Publié le 01 août 2011 par Lana

L’auteur

Danièle Gilis, médecin de santé publique, dirige le Centre de santé municipal d’Ivry-sur-Seine

La situation des malades mentaux en France est indigne. Face à une réduction des capacités d’accueil en hôpitaux psychiatriques, les malades se retrouvent souvent à la rue ou en prison.

Psychiatrie : les malades abandonnés

Wrangler / Shutterstock

Un sans-abri, ou bien un schizophrène exclu par le système de santé ? Un tiers des sans domicile fixe souffrent d’une maladie mentale grave.

Il y a des chiffres qui restent dans l’ombre, que l’on évite d’ébruiter, comme pour ne pas affronter l’étendue des problèmes qu’ils recouvrent. Ainsi, d’après une enquête menée par le samu social de Paris et l’inserm en 2009, 32 pour cent des sans domicile fixe souffrent d’un trouble psychiatrique sévère. Chez les 18-25 ans, ils sont 40 pour cent. Non que la maladie résulte de la condition de sans-abri – les troubles psychiatriques constatés ne se développent pas, pour la plupart, au contact de la précarité. Ces troubles sont souvent préexistants, et devraient être traités comme il se doit. Simplement, les « fous », comme on les nommait autrefois, n’ont plus leur place dans la société civile.

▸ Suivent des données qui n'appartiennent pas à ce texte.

/-- The taking of a request (R163 to R168): the flag is cleared, the standing step leaves a return record, the in-service level is the
request's, the context is DIVERTED with no loop level open and takes up the level's handler. An EMERGENCY request brings the context's
budgeted FLOW points and its POWER points to 0 and releases its reservations and its group (R164, R133); another leaves them. Every
taking releases the forces of the context's SET points (R34), and no other point changes. The wait-list entry of the step that is
abandoned is removed (R137), and its STEP_END report of reason ABORTED is made where it is asked for (R117), before the FAULT_TAKEN
report with the fields of R168. The removal, the release and a coming to zero are scan triggers (R136); that one scan answers them all,
and is run before the handler's first step is taken up, is the model's choice (log 12, DESIGN CHOICE). -/
def Obligations.TakingDiverts : Prop :=
  ∀ (s : State) (c : Nat) (src : Source), s.sized = true → c < 6 →
    let x := s.ctx c
    let level := src.level x.highs
    let t := s.take c src
    t.ctx c = { x with
        flags := x.flags &&& ~~~src.bit, isl := level, state := .diverted, loops := [], step := none, autoPark := none,
        wakeDelay := none,
        stack := x.stack ++ (match x.step, x.cur with
          | some st, some h => [{ head := h, loops := x.loops, runTime := st.ran, level := x.isl }]
          | _, _ => []) }
      ∧ (∃ scan : Bool, t.agenda = (if scan then [.trigger] else []) ++ .takeUp c (x.cfg.handler level) 0 :: s.agenda
          ∧ (scan = true ↔ (∃ e ∈ s.waits, e.ctx = c)
              ∨ (level = .emergency ∧ (s.holdsPlant c = true ∨ s.cameToZero (s.zeroHot c) c = true))))
      ∧ (∀ p, t.point p = match s.point p with
          | .set cfg r =>
            if cfg.owner = .ctx c then
              .set cfg { (if level = .emergency ∧ (cfg.quantity = .power ∨ (cfg.quantity = .flow ∧ cfg.line ≠ none))
                then r.retarget s.now 0 0 else r) with forced := none }
            else .set cfg r
          | q => q)
      ∧ (level = .emergency → t.ctxAtZero c = true ∧ t.holdsPlant c = false
          ∧ t.lines = s.lines.map (fun l => { l with reservations := l.reservations.set c 0 })
          ∧ t.groups = s.groups.map fun g => if g.holder = some c then { g with holder := none } else g)
      ∧ (level ≠ .emergency → t.lines = s.lines ∧ t.groups = s.groups)
      ∧ t.counter (diversionCounter c level) = (s.counter (diversionCounter c level)).count
      ∧ (x.step = none → t.waits = s.waits) ∧ (x.step ≠ none → t.waits = s.waits.filter fun e => e.ctx != c)
      ∧ (s.reports.length + 2 ≤ 64 →
          t.reports = s.reports
            ++ (match x.step with
              | some st =>
                if st.step.head.report = true ∨ (x.isl = .none ∧ ∃ j, x.job = some j ∧ j.job.reportAll = true) then
                  [({ ctx := some c, step := x.cur, time := s.now, tag := x.jobTag,
                      body := .stepEnd .aborted st.strike (st.bands.map (·.fired)) st.elapsed st.admitWait st.pressure } : Report)]
                else []
              | none => [])
            ++ [({ ctx := some c, step := x.step.bind fun _ => x.cur, time := s.now, tag := x.jobTag,
                   body := .faultTaken src level x.state x.isl (x.step.map (·.phase)) (t.ctx c).stack.length
                     (x.cfg.handler level)
                     (x.step.map fun st =>
                       if st.phase = .waiting then st.credit else min (st.credit + st.elapsed) 3600000000) } : Report)])
      ∧ ∀ d, d ≠ c → t.ctx d = s.ctx d
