/-! ### `State.report` -/

@[simp] theorem State.report_pending (s : State) (c st : Option Nat) (tag : Option (BitVec 32)) (b : ReportBody) : (s.report c st tag b).pending = s.pending := by
  unfold State.report; split <;> rfl
@[simp] theorem State.report_agenda (s : State) (c st : Option Nat) (tag : Option (BitVec 32)) (b : ReportBody) : (s.report c st tag b).agenda = s.agenda := by
  unfold State.report; split <;> rfl
@[simp] theorem State.report_free (s : State) (c st : Option Nat) (tag : Option (BitVec 32)) (b : ReportBody) : (s.report c st tag b).free = s.free := by
  unfold State.report; split <;> rfl
@[simp] theorem State.report_now (s : State) (c st : Option Nat) (tag : Option (BitVec 32)) (b : ReportBody) : (s.report c st tag b).now = s.now := by
  unfold State.report; split <;> rfl
@[simp] theorem State.report_straps (s : State) (c st : Option Nat) (tag : Option (BitVec 32)) (b : ReportBody) : (s.report c st tag b).straps = s.straps := by
  unfold State.report; split <;> rfl
@[simp] theorem State.report_sentU (s : State) (c st : Option Nat) (tag : Option (BitVec 32)) (b : ReportBody) : (s.report c st tag b).sentU = s.sentU := by
  unfold State.report; split <;> rfl
@[simp] theorem State.report_sentD (s : State) (c st : Option Nat) (tag : Option (BitVec 32)) (b : ReportBody) : (s.report c st tag b).sentD = s.sentD := by
  unfold State.report; split <;> rfl
@[simp] theorem State.report_ring (s : State) (c st : Option Nat) (tag : Option (BitVec 32)) (b : ReportBody) : (s.report c st tag b).ring = s.ring := by
  unfold State.report; split <;> rfl
@[simp] theorem State.report_gapTimer (s : State) (c st : Option Nat) (tag : Option (BitVec 32)) (b : ReportBody) : (s.report c st tag b).gapTimer = s.gapTimer := by
  unfold State.report; split <;> rfl
@[simp] theorem State.report_badRun (s : State) (c st : Option Nat) (tag : Option (BitVec 32)) (b : ReportBody) : (s.report c st tag b).badRun = s.badRun := by
  unfold State.report; split <;> rfl
@[simp] theorem State.report_degraded (s : State) (c st : Option Nat) (tag : Option (BitVec 32)) (b : ReportBody) : (s.report c st tag b).degraded = s.degraded := by
  unfold State.report; split <;> rfl
@[simp] theorem State.report_holder (s : State) (c st : Option Nat) (tag : Option (BitVec 32)) (b : ReportBody) : (s.report c st tag b).holder = s.holder := by
  unfold State.report; split <;> rfl
@[simp] theorem State.report_loader (s : State) (c st : Option Nat) (tag : Option (BitVec 32)) (b : ReportBody) : (s.report c st tag b).loader = s.loader := by
  unfold State.report; split <;> rfl
@[simp] theorem State.report_inUse (s : State) (c st : Option Nat) (tag : Option (BitVec 32)) (b : ReportBody) : (s.report c st tag b).inUse = s.inUse := by
  unfold State.report; split <;> rfl
@[simp] theorem State.report_points (s : State) (c st : Option Nat) (tag : Option (BitVec 32)) (b : ReportBody) : (s.report c st tag b).points = s.points := by
  unfold State.report; split <;> rfl
@[simp] theorem State.report_nodes (s : State) (c st : Option Nat) (tag : Option (BitVec 32)) (b : ReportBody) : (s.report c st tag b).nodes = s.nodes := by
  unfold State.report; split <;> rfl
@[simp] theorem State.report_records (s : State) (c st : Option Nat) (tag : Option (BitVec 32)) (b : ReportBody) : (s.report c st tag b).records = s.records := by
  unfold State.report; split <;> rfl
@[simp] theorem State.report_useCounts (s : State) (c st : Option Nat) (tag : Option (BitVec 32)) (b : ReportBody) : (s.report c st tag b).useCounts = s.useCounts := by
  unfold State.report; split <;> rfl
@[simp] theorem State.report_ctxs (s : State) (c st : Option Nat) (tag : Option (BitVec 32)) (b : ReportBody) : (s.report c st tag b).ctxs = s.ctxs := by
  unfold State.report; split <;> rfl
@[simp] theorem State.report_lines (s : State) (c st : Option Nat) (tag : Option (BitVec 32)) (b : ReportBody) : (s.report c st tag b).lines = s.lines := by
  unfold State.report; split <;> rfl
@[simp] theorem State.report_groups (s : State) (c st : Option Nat) (tag : Option (BitVec 32)) (b : ReportBody) : (s.report c st tag b).groups = s.groups := by
  unfold State.report; split <;> rfl
@[simp] theorem State.report_waits (s : State) (c st : Option Nat) (tag : Option (BitVec 32)) (b : ReportBody) : (s.report c st tag b).waits = s.waits := by
  unfold State.report; split <;> rfl
@[simp] theorem State.report_scanning (s : State) (c st : Option Nat) (tag : Option (BitVec 32)) (b : ReportBody) : (s.report c st tag b).scanning = s.scanning := by
  unfold State.report; split <;> rfl
@[simp] theorem State.report_scanAgain (s : State) (c st : Option Nat) (tag : Option (BitVec 32)) (b : ReportBody) : (s.report c st tag b).scanAgain = s.scanAgain := by
  unfold State.report; split <;> rfl
@[simp] theorem State.report_gates (s : State) (c st : Option Nat) (tag : Option (BitVec 32)) (b : ReportBody) : (s.report c st tag b).gates = s.gates := by
  unfold State.report; split <;> rfl
@[simp] theorem State.report_counters (s : State) (c st : Option Nat) (tag : Option (BitVec 32)) (b : ReportBody) : (s.report c st tag b).counters = s.counters := by
  unfold State.report; split <;> rfl

/-! ### `State.retarget` -/

@[simp] theorem State.retarget_pending (s : State) (p t d : Nat) : (s.retarget p t d).pending = s.pending := by
  unfold State.retarget; split <;> rfl
@[simp] theorem State.retarget_agenda (s : State) (p t d : Nat) : (s.retarget p t d).agenda = s.agenda := by
  unfold State.retarget; split <;> rfl
@[simp] theorem State.retarget_free (s : State) (p t d : Nat) : (s.retarget p t d).free = s.free := by
  unfold State.retarget; split <;> rfl
@[simp] theorem State.retarget_now (s : State) (p t d : Nat) : (s.retarget p t d).now = s.now := by
  unfold State.retarget; split <;> rfl
@[simp] theorem State.retarget_straps (s : State) (p t d : Nat) : (s.retarget p t d).straps = s.straps := by
  unfold State.retarget; split <;> rfl
@[simp] theorem State.retarget_sentU (s : State) (p t d : Nat) : (s.retarget p t d).sentU = s.sentU := by
  unfold State.retarget; split <;> rfl
@[simp] theorem State.retarget_sentD (s : State) (p t d : Nat) : (s.retarget p t d).sentD = s.sentD := by
  unfold State.retarget; split <;> rfl
@[simp] theorem State.retarget_ring (s : State) (p t d : Nat) : (s.retarget p t d).ring = s.ring := by
  unfold State.retarget; split <;> rfl
@[simp] theorem State.retarget_gapTimer (s : State) (p t d : Nat) : (s.retarget p t d).gapTimer = s.gapTimer := by
  unfold State.retarget; split <;> rfl
@[simp] theorem State.retarget_badRun (s : State) (p t d : Nat) : (s.retarget p t d).badRun = s.badRun := by
  unfold State.retarget; split <;> rfl
@[simp] theorem State.retarget_degraded (s : State) (p t d : Nat) : (s.retarget p t d).degraded = s.degraded := by
  unfold State.retarget; split <;> rfl
@[simp] theorem State.retarget_holder (s : State) (p t d : Nat) : (s.retarget p t d).holder = s.holder := by
  unfold State.retarget; split <;> rfl
@[simp] theorem State.retarget_loader (s : State) (p t d : Nat) : (s.retarget p t d).loader = s.loader := by
  unfold State.retarget; split <;> rfl
@[simp] theorem State.retarget_inUse (s : State) (p t d : Nat) : (s.retarget p t d).inUse = s.inUse := by
  unfold State.retarget; split <;> rfl
@[simp] theorem State.retarget_nodes (s : State) (p t d : Nat) : (s.retarget p t d).nodes = s.nodes := by
  unfold State.retarget; split <;> rfl
@[simp] theorem State.retarget_records (s : State) (p t d : Nat) : (s.retarget p t d).records = s.records := by
  unfold State.retarget; split <;> rfl
@[simp] theorem State.retarget_useCounts (s : State) (p t d : Nat) : (s.retarget p t d).useCounts = s.useCounts := by
  unfold State.retarget; split <;> rfl
@[simp] theorem State.retarget_ctxs (s : State) (p t d : Nat) : (s.retarget p t d).ctxs = s.ctxs := by
  unfold State.retarget; split <;> rfl
@[simp] theorem State.retarget_lines (s : State) (p t d : Nat) : (s.retarget p t d).lines = s.lines := by
  unfold State.retarget; split <;> rfl
@[simp] theorem State.retarget_groups (s : State) (p t d : Nat) : (s.retarget p t d).groups = s.groups := by
  unfold State.retarget; split <;> rfl
@[simp] theorem State.retarget_waits (s : State) (p t d : Nat) : (s.retarget p t d).waits = s.waits := by
  unfold State.retarget; split <;> rfl
@[simp] theorem State.retarget_scanning (s : State) (p t d : Nat) : (s.retarget p t d).scanning = s.scanning := by
  unfold State.retarget; split <;> rfl
@[simp] theorem State.retarget_scanAgain (s : State) (p t d : Nat) : (s.retarget p t d).scanAgain = s.scanAgain := by
  unfold State.retarget; split <;> rfl
@[simp] theorem State.retarget_gates (s : State) (p t d : Nat) : (s.retarget p t d).gates = s.gates := by
  unfold State.retarget; split <;> rfl
@[simp] theorem State.retarget_reports (s : State) (p t d : Nat) : (s.retarget p t d).reports = s.reports := by
  unfold State.retarget; split <;> rfl
@[simp] theorem State.retarget_lost (s : State) (p t d : Nat) : (s.retarget p t d).lost = s.lost := by
  unfold State.retarget; split <;> rfl
@[simp] theorem State.retarget_counters (s : State) (p t d : Nat) : (s.retarget p t d).counters = s.counters := by
  unfold State.retarget; split <;> rfl

/-! ### `State.releaseForce` -/

@[simp] theorem State.releaseForce_pending (s : State) (p : Nat) : (s.releaseForce p).pending = s.pending := by
  unfold State.releaseForce; split <;> rfl
@[simp] theorem State.releaseForce_agenda (s : State) (p : Nat) : (s.releaseForce p).agenda = s.agenda := by
  unfold State.releaseForce; split <;> rfl
@[simp] theorem State.releaseForce_free (s : State) (p : Nat) : (s.releaseForce p).free = s.free := by
  unfold State.releaseForce; split <;> rfl
@[simp] theorem State.releaseForce_now (s : State) (p : Nat) : (s.releaseForce p).now = s.now := by
  unfold State.releaseForce; split <;> rfl
@[simp] theorem State.releaseForce_straps (s : State) (p : Nat) : (s.releaseForce p).straps = s.straps := by
  unfold State.releaseForce; split <;> rfl
@[simp] theorem State.releaseForce_sentU (s : State) (p : Nat) : (s.releaseForce p).sentU = s.sentU := by
  unfold State.releaseForce; split <;> rfl
@[simp] theorem State.releaseForce_sentD (s : State) (p : Nat) : (s.releaseForce p).sentD = s.sentD := by
  unfold State.releaseForce; split <;> rfl
@[simp] theorem State.releaseForce_ring (s : State) (p : Nat) : (s.releaseForce p).ring = s.ring := by
  unfold State.releaseForce; split <;> rfl
@[simp] theorem State.releaseForce_gapTimer (s : State) (p : Nat) : (s.releaseForce p).gapTimer = s.gapTimer := by
  unfold State.releaseForce; split <;> rfl
@[simp] theorem State.releaseForce_badRun (s : State) (p : Nat) : (s.releaseForce p).badRun = s.badRun := by
  unfold State.releaseForce; split <;> rfl
@[simp] theorem State.releaseForce_degraded (s : State) (p : Nat) : (s.releaseForce p).degraded = s.degraded := by
  unfold State.releaseForce; split <;> rfl
@[simp] theorem State.releaseForce_holder (s : State) (p : Nat) : (s.releaseForce p).holder = s.holder := by
  unfold State.releaseForce; split <;> rfl
@[simp] theorem State.releaseForce_loader (s : State) (p : Nat) : (s.releaseForce p).loader = s.loader := by
  unfold State.releaseForce; split <;> rfl
@[simp] theorem State.releaseForce_inUse (s : State) (p : Nat) : (s.releaseForce p).inUse = s.inUse := by
  unfold State.releaseForce; split <;> rfl
@[simp] theorem State.releaseForce_nodes (s : State) (p : Nat) : (s.releaseForce p).nodes = s.nodes := by
  unfold State.releaseForce; split <;> rfl
@[simp] theorem State.releaseForce_records (s : State) (p : Nat) : (s.releaseForce p).records = s.records := by
  unfold State.releaseForce; split <;> rfl
@[simp] theorem State.releaseForce_useCounts (s : State) (p : Nat) : (s.releaseForce p).useCounts = s.useCounts := by
  unfold State.releaseForce; split <;> rfl
@[simp] theorem State.releaseForce_ctxs (s : State) (p : Nat) : (s.releaseForce p).ctxs = s.ctxs := by
  unfold State.releaseForce; split <;> rfl
@[simp] theorem State.releaseForce_lines (s : State) (p : Nat) : (s.releaseForce p).lines = s.lines := by
  unfold State.releaseForce; split <;> rfl
@[simp] theorem State.releaseForce_groups (s : State) (p : Nat) : (s.releaseForce p).groups = s.groups := by
  unfold State.releaseForce; split <;> rfl
@[simp] theorem State.releaseForce_waits (s : State) (p : Nat) : (s.releaseForce p).waits = s.waits := by
  unfold State.releaseForce; split <;> rfl
@[simp] theorem State.releaseForce_scanning (s : State) (p : Nat) : (s.releaseForce p).scanning = s.scanning := by
  unfold State.releaseForce; split <;> rfl
@[simp] theorem State.releaseForce_scanAgain (s : State) (p : Nat) : (s.releaseForce p).scanAgain = s.scanAgain := by
  unfold State.releaseForce; split <;> rfl
@[simp] theorem State.releaseForce_gates (s : State) (p : Nat) : (s.releaseForce p).gates = s.gates := by
  unfold State.releaseForce; split <;> rfl
@[simp] theorem State.releaseForce_reports (s : State) (p : Nat) : (s.releaseForce p).reports = s.reports := by
  unfold State.releaseForce; split <;> rfl
@[simp] theorem State.releaseForce_lost (s : State) (p : Nat) : (s.releaseForce p).lost = s.lost := by
  unfold State.releaseForce; split <;> rfl
@[simp] theorem State.releaseForce_counters (s : State) (p : Nat) : (s.releaseForce p).counters = s.counters := by
  unfold State.releaseForce; split <;> rfl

Lorsqu’ils ne dorment pas sous les ponts, on les trouve en prison. En 2004, le bureau d’études en santé publique cemka-eval, a réalisé, auprès de détenus, une enquête sur la prévalence des troubles psychiatriques en milieu carcéral, à la demande de l’Administration pénitentiaire et de la Direction générale de la santé. Les chiffres obtenus sont inquiétants. Les troubles anxieux apparaissent les plus fréquents (56 pour cent), suivis des troubles de l’humeur encore dits troubles thymiques (47 pour cent). Par ailleurs, 34 pour cent des détenus présentent une dépendance aux drogues et parfois également à l’alcool et 24 pour cent un trouble psychotique.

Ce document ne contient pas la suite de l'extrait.